The various references to local councils, boards and committees are outdated. The definition of local authority will accordingly be scrapped in line with the new system for local government as prescribed by the Local Government: Municipal Structures Act, 1998 (Act 117 of 1998). Henceforth, only “municipalities” (Categories A, B and C) will be exempt as opposed to “local authorities”. Collateral changes in this regard have already been made in the Value-Added Tax Act along with corresponding changes to the Transfer Duty Act.’[6]

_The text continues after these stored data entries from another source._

-- ==== Sys2Proof/Machine/MatrixShape.lean ====
section
/-! DEFINITION. Tile elements, the checks of R283, and the arithmetic of the matrix engine (R280 to R299). -/

namespace Sys2Proof.Machine

/-! ### Tiles -/

/-- Replaces tile k of a workgroup. -/
def Workgroup.modTile (w : Workgroup) (k : Nat) (f : Tile → Tile) : Workgroup :=
  { w with tiles := w.tiles.mapIdx (fun i t => if i = k then f t else t) }

/-- Scale entry e (R290). -/
def Tile.scale (t : Tile) (e : Nat) : Byte := t.scales.get e ^^^ 0x7F

/-- Writes scale entry e. -/
def Tile.setScale (t : Tile) (e : Nat) (v : Byte) : Tile := { t with scales := t.scales.set e (v ^^^ 0x7F) }

/-- Element i of width w (R280). -/
def Tile.elem (t : Tile) (w i : Nat) : Nat := t.bits / 2 ^ (w * i) % 2 ^ w

/-- The number whose w-bit elements a list gives. -/
def packElems (w : Nat) : List Nat → Nat
  | [] => 0
  | e :: r => e % 2 ^ w + 2 ^ w * packElems w r

/-- Writes the low elements of a tile; higher bits stay (R280). -/
def Tile.setElems (t : Tile) (w : Nat) (es : List Nat) : Tile :=
  let n := w * es.length
  { t with bits := t.bits / 2 ^ n * 2 ^ n + packElems w es }

/-- The value of an element of a FMT code (R281). -/
def fmtVal (f e : Nat) : FVal :=
  if f < 9 then (fmtCode f).unpack e
  else if f = 9 then unpackE8m0 e
  else if f = 11 then FVal.ofInt (e : Int)
  else FVal.ofInt (sext (fmtW f) e)

/-- The integer of an element of an integer or INT32 FMT code. -/
def fmtInteger (f e : Nat) : Int := if f = 11 then (e : Int) else sext (fmtW f) e

/-- A value times a power of two. -/
def scaleVal (v : FVal) (k : Int) : FVal :=
  match v with
  | .fin n m e => .fin n m (e + k)
  | x => x

/-! ### Reasons of a Tile shape fault -/

/-- Tile and reason of a Tile shape fault (R283). -/
abbrev TileErr := Nat × Nat

def tCAP : Nat := 0
def tFORMAT : Nat := 1
def tDIM : Nat := 2
def tMXCAP : Nat := 3
def tALIGN : Nat := 4
def tINDEX : Nat := 5

/-- FINFO of a Tile shape fault (R283). -/
def tileInfo (e : TileErr) : W32 := BitVec.ofNat 32 (e.1 + e.2 * 256)

/-- The failing condition that is reported: of the first tile in an order that has one, the first in the list (R283). -/
def firstErr (order : List Nat) (l : List (Bool × TileErr)) : Option TileErr :=
  order.findSome? (fun t => (l.find? (fun p => p.1 && p.2.1 == t)).map (·.2))

/-- CAP of tiles in the order given. -/
def capErrs (l : List (Nat × TShape)) : List (Bool × TileErr) := l.map (fun p => (!p.2.capOk, (p.1, tCAP)))

/-- A class of R292: its kind (0 F64, 1 F32, 2 half, 3 scaled, 4 integer), the accumulator format, the largest N and K,
and the index of its MXCAP field. -/
structure MulClass where
  kind : Nat
  cfmt : Nat
  nMax : Nat
  kMax : Nat
  cap : Nat

/-- The class of two operand formats (R292). -/
def mulClass (fa fb : Nat) : Option MulClass :=
  if fa = 0 && fb = 0 then some ⟨0, 0, 32, 32, 0⟩
  else if fa = 1 && fb = 1 then some ⟨1, 1, 64, 32, 1⟩
  else if fa = fb && (fa = 2 || fa = 3) then some ⟨2, 1, 64, 64, 2⟩
  else if fmtScaled fa && fmtScaled fb then some ⟨3, 1, 64, 128, if fmtNarrow fa && fmtNarrow fb then 4 else 3⟩
  else if fmtInt fa && fmtInt fb then some ⟨4, 13, 64, 128, if fa = 12 && fb = 12 then 4 else 3⟩
  else none

/-- A multiply as the engine sees it: tiles, RM and SAT, and for GMMA the list (n, entries (g, s), a bad entry). -/
structure MulReq where
  d : Nat
  a : Nat
  b : Nat
  rm : Nat
  sat : Nat
  list : Option (Nat × List (Nat × Nat) × Bool)
  deriving DecidableEq, Repr

/-- The Tile shape fault of a multiply; a pair of formats that agree with no class, each of which some class takes, is
reported at A (R283, R292, R296; log entry 16). -/
def MulReq.err (r : MulReq) (sd sa sb : TShape) (mxcap : List Nat) : Option TileErr :=
  let caps := capErrs [(r.d, sd), (r.a, sa), (r.b, sb)]
  let m := match r.list with
    | some l => l.1
    | none => sa.rows
  let dims := [(sd.cols != sb.cols || (r.list.isNone && sd.rows != m), (r.d, tDIM)), (sb.rows != sa.cols, (r.a, tDIM))]
  let rows := [
    ((match r.list with
      | some l => l.2.2 || l.2.1.any (fun e => sd.rows ≤ e.2)
      | none => false), (r.d, tINDEX)),
    ((match r.list with
      | some l => l.2.1.any (fun e => sa.rows ≤ e.1)
      | none => false), (r.a, tINDEX))]
  firstErr [r.d, r.a, r.b] (caps ++
    match mulClass sa.fmt sb.fmt with
    | none =>
      let bad (f : Nat) : Bool := f == 9 || f == 13
      let own := [(!(sd.fmt == 0 || sd.fmt == 1 || sd.fmt == 13), (r.d, tFORMAT)), (bad sa.fmt, (r.a, tFORMAT)),
        (bad sb.fmt, (r.b, tFORMAT))]
      own ++ dims ++ [(!(caps ++ own).any (·.1), (r.a, tFORMAT))] ++ rows
    | some k =>
      let cap := (mxcap[k.cap]?).getD 0
      [
        (sd.fmt != k.cfmt || (r.rm != 0 && 1 < k.kind) || (r.sat != 0 && k.kind != 4), (r.d, tFORMAT))] ++ dims ++ [
        (cap < m || k.nMax < sb.cols, (r.d, tMXCAP)),
        (k.kMax < sa.cols, (r.a, tMXCAP)),
        (k.kind == 3 && sa.cols % 32 != 0, (r.a, tALIGN))] ++ rows)

/-! ### Multiplication -/

/-- A tile read under a shape. -/
structure TileView where
  tile : Tile
  shape : TShape

/-- Element (r, c). -/
def TileView.at (t : TileView) (r c : Nat) : Nat := t.tile.elem t.shape.w (r * t.shape.cols + c)

/-- Blocks of n consecutive elements. -/
def chunks {α : Type} (n : Nat) : Nat → List α → List (List α)
  | 0, _ => []
  | _, [] => []
  | fuel + 1, l => l.take n :: chunks n fuel (l.drop n)

/-- One rounding of a sum of exact products and an accumulator encoding (R293, R294). -/
def accumulate (f : FFmt) (rm : Nat) (c : Nat) (ps : List (FVal × FVal)) : Nat :=
  (f.round rm false (sumProducts rm ps [f.unpack c]).1).1

/-- The chain of one output element: row g of A against column j of B, from c (R293). -/
def mulChain (k : MulClass) (rm sat : Nat) (a b : TileView) (g j c : Nat) : Nat :=
  let kk := a.shape.cols
  let row := (List.range kk).map (fun k => a.at g k)
  let col := (List.range kk).map (fun k => b.at k j)
  let fa := a.shape.fmt
  let fb := b.shape.fmt
  let pairs := (row.zip col).map (fun p => (fmtVal fa p.1, fmtVal fb p.2))
  match k.kind with
  | 0 => pairs.foldl (fun c p => accumulate fp64 rm c [p]) c
  | 1 => pairs.foldl (fun c p => accumulate fp32 rm c [p]) c
  | 2 => (chunks 8 kk pairs).foldl (fun c ps => accumulate fp32 0 c ps) c
  | 3 =>
    ((chunks 32 kk pairs).zipIdx).foldl (fun c p =>
      let sa := (a.tile.scale (g * (kk / 32) + p.2)).toNat
      let sb := (b.tile.scale (j * (kk / 32) + p.2)).toNat
      if sa = 255 || sb = 255 then fp32.nanBits
      else accumulate fp32 0 c (p.1.map (fun q => (scaleVal q.1 ((sa : Int) + sb - 254), q.2)))) c
  | _ =>
    let z := (row.zip col).foldl (fun (z : Int) p =>
      let z := z + fmtInteger fa p.1 * fmtInteger fb p.2
      if sat = 1 then satInt z (-(2 ^ 31 : Nat)) ((2 ^ 31 : Nat) - 1) else z) (sext 32 c)
    intMod 32 z

/-- The rows that a multiply visits, as (row of A, row of C) in order (R293, R296). -/
def MulReq.rowList (r : MulReq) (m : Nat) : List (Nat × Nat) :=
  match r.list with
  | some l => l.2.1
  | none => (List.range m).map (fun i => (i, i))

/-- The tile C after a multiply (R293, R296). -/
def MulReq.run (r : MulReq) (d a b : TileView) : Tile :=
  match mulClass a.shape.fmt b.shape.fmt with
  | none => d.tile
  | some k =>
    let n := b.shape.cols
    let cells := (List.range d.shape.count).map (d.tile.elem d.shape.w)
    let out := (r.rowList a.shape.rows).foldl (fun (cells : List Nat) p =>
      cells.mapIdx (fun i c => if i / n = p.2 then mulChain k r.rm r.sat a b p.1 (i % n) c else c)) cells
    d.tile.setElems d.shape.w out

/-! ### Element-wise operations -/

/-- Limits of an integer FMT code. -/
def fmtLo (f : Nat) : Int := if f = 11 then 0 else -(2 ^ (fmtW f - 1) : Nat)
def fmtHi (f : Nat) : Int := if f = 11 then 255 else (2 ^ (fmtW f - 1) : Nat) - 1

/-- An element of a FMT code from a value (R297). -/
def fmtEncode (f rm sat : Nat) (v : FVal) : Nat :=
  if f < 9 then ((fmtCode f).round rm (sat == 1) v).1
  else intMod (fmtW f) (f2int rm (fmtLo f) (fmtHi f) v).1

/-- TCVT's checks (R297). -/
def tcvtErr (d a : Nat) (sd sa : TShape) (col : Bool) : Option TileErr :=
  firstErr [d, a] (capErrs [(d, sd), (a, sa)] ++ [
    (sd.fmt == 9, (d, tFORMAT)),
    (!sd.sameDims sa, (d, tDIM)),
    ((fmtScaled sd.fmt || fmtScaled sa.fmt) && (if col then sa.rows else sa.cols) % 32 != 0, (d, tALIGN))])

/-- TCVT (R297). -/
def tcvtRun (rm sat : Nat) (col : Bool) (d a : TileView) : Tile :=
  let rows := a.shape.rows
  let cols := a.shape.cols
  d.tile.setElems d.shape.w ((List.range a.shape.count).map (fun i =>
    let r := i / cols
    let c := i % cols
    let si := if col then c * (rows / 32) + r / 32 else r * (cols / 32) + c / 32
    let x := fmtVal a.shape.fmt (a.at r c)
    let x := if fmtScaled a.shape.fmt then
        (let s := (a.tile.scale si).toNat; if s = 255 then FVal.nan false else scaleVal x ((s : Int) - 127))
      else x
    let x := if fmtScaled d.shape.fmt then
        (let s := (d.tile.scale si).toNat; if s = 255 then FVal.nan false else scaleVal x (127 - (s : Int)))
      else x
    fmtEncode d.shape.fmt rm sat x))

/-- TADD's and TSCALE's checks: every tile has one shape and one format (R298). -/
def taddErr (tiles : List (Nat × TShape)) (int : Bool) (rm sat : Nat) : Option TileErr :=
  match tiles with
  | [] => none
  | (d, sd) :: rest =>
    firstErr (tiles.map (·.1)) (capErrs tiles ++ [
      (rest.any (fun p => p.2.fmt != sd.fmt) || !(fmtIeee sd.fmt || (int && sd.fmt == 13))
        || (sd.fmt == 13 && rm != 0) || (sd.fmt != 13 && sat != 0), (d, tFORMAT)),
      (rest.any (fun p => !p.2.sameDims sd), (d, tDIM))])

/-- TADD (R298). -/
def taddRun (rm sat : Nat) (d a b : TileView) : Tile :=
  let f := d.shape.fmt
  let w := d.shape.w
  d.tile.setElems w ((List.range d.shape.count).map (fun i =>
    let x := a.tile.elem w i
    let y := b.tile.elem w i
    if f = 13 then
      let z := sext 32 x + sext 32 y
      intMod 32 (if sat = 1 then satInt z (fmtLo 13) (fmtHi 13) else z)
    else
      let g := fmtCode f
      (g.round rm false (sumProducts rm [] [g.unpack x, g.unpack y]).1).1))

/-- TSCALE (R298). -/
def tscaleRun (rm : Nat) (factor : W64) (d a : TileView) : Tile :=
  let w := d.shape.w
  let g := fmtCode d.shape.fmt
  d.tile.setElems w ((List.range d.shape.count).map (fun i =>
    (g.round rm false (sumProducts rm [(g.unpack (a.tile.elem w i), fp64.unpack factor.toNat)] []).1).1))

/-- TRED's checks (R299). -/
def tredErr (d a : Nat) (sd sa : TShape) (mode rm sat : Nat) : Option TileErr :=
  let ok := (fmtIeee sa.fmt && sd.fmt ≤ 1 && !(sa.fmt == 0 && sd.fmt == 1)) || (sa.fmt == 13 && sd.fmt == 13)
  let want := if mode % 2 = 0 then sd.rows == 1 && sd.cols == sa.cols else sd.rows == sa.rows && sd.cols == 1
  firstErr [d, a] (capErrs [(d, sd), (a, sa)] ++ [
    (!ok || (rm != 0 && (2 ≤ mode || sa.fmt == 13)) || (sat != 0 && sa.fmt != 13), (d, tFORMAT)),
    (!want, (d, tDIM))])

/-- One fold step of TRED (R299). -/
def tredStep (fd fa mode rm sat : Nat) (c e : Nat) : Nat :=
  if fa = 13 then
    let z := if mode < 2 then sext 32 c + sext 32 e else max (sext 32 c) (sext 32 e)
    intMod 32 (if sat = 1 then satInt z (fmtLo 13) (fmtHi 13) else z)
  else
    let g := fmtCode fd
    if mode < 2 then (g.round rm false (sumProducts rm [] [g.unpack c, fmtVal fa e]).1).1
    else (g.minMax true true c (g.round 0 false (fmtVal fa e)).1).1

/-- TRED (R299). -/
def tredRun (mode rm sat : Nat) (d a : TileView) : Tile :=
  let rows := a.shape.rows
  let cols := a.shape.cols
  let lines : List (List Nat) :=
    if mode % 2 = 0 then (List.range cols).map (fun c => (List.range rows).map (fun r => a.at r c))
    else (List.range rows).map (fun r => (List.range cols).map (fun c => a.at r c))
  d.tile.setElems d.shape.w (lines.map (fun l =>
    match l with
    | [] => 0
    | x :: rest =>
      let x0 := if a.shape.fmt = 13 then x else ((fmtCode d.shape.fmt).round 0 false (fmtVal a.shape.fmt x)).1
      rest.foldl (tredStep d.shape.fmt a.shape.fmt mode rm sat) x0))

/-! ### Lines -/

/-- The bit string of line m (R289). -/
def TileView.line (t : TileView) (tr : Bool) (m : Nat) : Nat :=
  packElems t.shape.w ((List.range (if tr then t.shape.rows else t.shape.cols)).map
    (fun k => t.tile.elem t.shape.w (t.shape.lineElem tr m k)))

/-- The tile with its lines taken from bit strings (R289). -/
def TileView.withLines (t : TileView) (tr : Bool) (ls : List Nat) : Tile :=
  let w := t.shape.w
  t.tile.setElems w ((List.range t.shape.count).map (fun i =>
    let r := i / t.shape.cols
    let c := i % t.shape.cols
    let (m, k) := if tr then (c, r) else (r, c)
    ((ls[m]?).getD 0) / 2 ^ (w * k) % 2 ^ w))

end Sys2Proof.Machine
end

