/-- MXCAP fields of a core's quad: M64, M32, M16, M8, M4 (R284). -/
def State.mxcapOf (s : State) (core : Nat) : List Nat := (s.fuses.mxcap[quadOf core]?).getD []

/-- A request for an engine with what its pass needs (R323, R326). -/
structure MxReq where
  d : Nat
  a : Nat
  b : Nat
  vals : List W64 := []
  words : List W32 := []

/-- The request enters the table of the quad of a core with the shapes as they stand. A TSHAPE has reached the engine: requests that enter after it read its shape (R287, R300, R323). -/
def State.enterMx (s : State) (id : Nat) (g : Group) (w : Workgroup) (core : Nat) (pc : W64) (i : Instr) (r : MxReq) : State :=
  let e : MxEntry := ⟨id, s.cycle core, quadOf core, core, g.gid, g.gslot, 0, false, pc, i, (w.tile r.d).tsh,
    (w.tile r.a).tsh, (w.tile r.b).tsh, r.vals, r.words⟩
  let s := ({ s with mx := s.mx ++ [e] } : State).modGroup g.gid (fun g => { g with mxStall := none })
  match i with
  | .tshape x => s.modWg w.wid (fun w => w.modTile x.d.toNat (fun t => { t with tsh := ((r.vals[0]?).getD 0).setWidth 32 &&& 0x3FFFF }))
  | _ => s

/-- Issues a matrix instruction: faults, then its request; `dests` are registers that stay pending (R287). -/
def Ctx.mxIssue (c : Ctx) (err : Option TrapInfo) (r : MxReq) (dests : List (Nat × W64) := []) : Except TrapInfo Res :=
  match c.matrixTrap with
  | some t => .error t
  | none =>
    match err with
    | some t => .error t
    | none =>
      let (id, s) := c.s.newId
      let s := s.enterMx id c.g c.w c.core c.pc c.i r
      .ok { s := s.modGroup c.g.gid (fun g => { g with pend := g.pend ++ dests.map (fun d => ⟨id, d.1, d.2⟩) }) }

/-- A tile error as a trap. -/
def Ctx.tileErr (c : Ctx) (e : Option TileErr) : Option TrapInfo := e.map c.tileTrap

/-- TSHAPE (R288). -/
def tshapeIssue (x : XForm) (c : Ctx) : Except TrapInfo Res :=
  let v := if c.fieldCode 1 = 0x1FF then x.imm.setWidth 64 else c.uval 1
  c.mxIssue none { d := x.d.toNat, a := 0, b := 0, vals := [v] }

/-- TZERO and MXSCL.FILL (R283, R290). -/
def tileOnly (d : Nat) (c : Ctx) : Except TrapInfo Res :=
  c.mxIssue (c.tileErr (firstErr [d] (capErrs [(d, c.shapeOf d)]))) { d := d, a := 0, b := 0 }

/-- MXSCL (R283, R290). -/
def mxsclIssue (x : XForm) (c : Ctx) : Except TrapInfo Res :=
  let d := x.d.toNat
  let a := x.a.toNat
  let sa := c.shapeOf a
  c.mxIssue (c.tileErr (firstErr [d, a] (capErrs [(d, c.shapeOf d), (a, sa)] ++
      [(sa.fmt != 9, (a, tFORMAT)), (512 < sa.count, (a, tINDEX))])))
    { d := d, a := a, b := 0 }

/-- The row operand of TMOVV and TMOVT, IMM read as UI32 (R286). -/
def Ctx.rowOf (c : Ctx) (imm : BitVec 24) : Nat :=
  (if c.fieldCode 3 = 0x1FF then imm.setWidth 64 else c.uval 3).toNat % 2 ^ 32

/-- The checks of TMOVV and TMOVT (R291). -/
def Ctx.moveErr (c : Ctx) (t base row : Nat) : Option TileErr :=
  let sh := c.shapeOf t
  let n := (sh.lineBits false + 31) / 32
  firstErr [t] (capErrs [(t, sh)] ++ [(sh.lineBits false % 8 != 0, (t, tALIGN)),
    (sh.rows ≤ row || c.vd.regs ≤ base + (n - 1) / c.g.width, (t, tINDEX))])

[8] Section 10(1) of the ITA was amended once again, on 2 November 2010, by the Taxation Laws Amendment Act 7 of 2010. Subsection (1)(b) was deleted, while subsection (1)(a) was substituted by the following:

There shall be exempt from normal tax—

(a)     the receipts and accruals of the government of the Republic in the national, provincial or local sphere…’

Thus, after 1 January 2011, City Power had to qualify as ‘the government of the Republic in the ... local sphere’ for it to be exempt from normal tax.

[9] In terms of s 40(1) of the Constitution of the Republic of South Africa, 1996 (the Constitution), the Government of the Republic of South Africa is constituted as national, provincial and local spheres of government, which are distinctive, interdependent and interrelated.[7] Chapter 7 of the Constitution provides, among other things, for the establishment of municipalities for the whole of the territory of the Republic. In terms of s 155(6) of the Constitution, each provincial government must establish municipalities in its province in a manner consistent with the legislation enacted in terms of s 155(2) and (3).[8] Municipalities established throughout the territory of the Republic constitute the local sphere of government.[9] The local sphere of government is structured as ‘(a) self-standing municipalities, (b) municipalities that form part of a comprehensive coordinating structure, and (c) municipalities that perform coordinating functions.’[10]

[10] As the Explanatory Memorandum to the Tax Law Amendment Bill, 2010[11] makes plain, ‘[t]he proposed amendment seeks to update the wording of the Income Tax Act in line with the current concept of the three spheres of government in the Constitution’.[12]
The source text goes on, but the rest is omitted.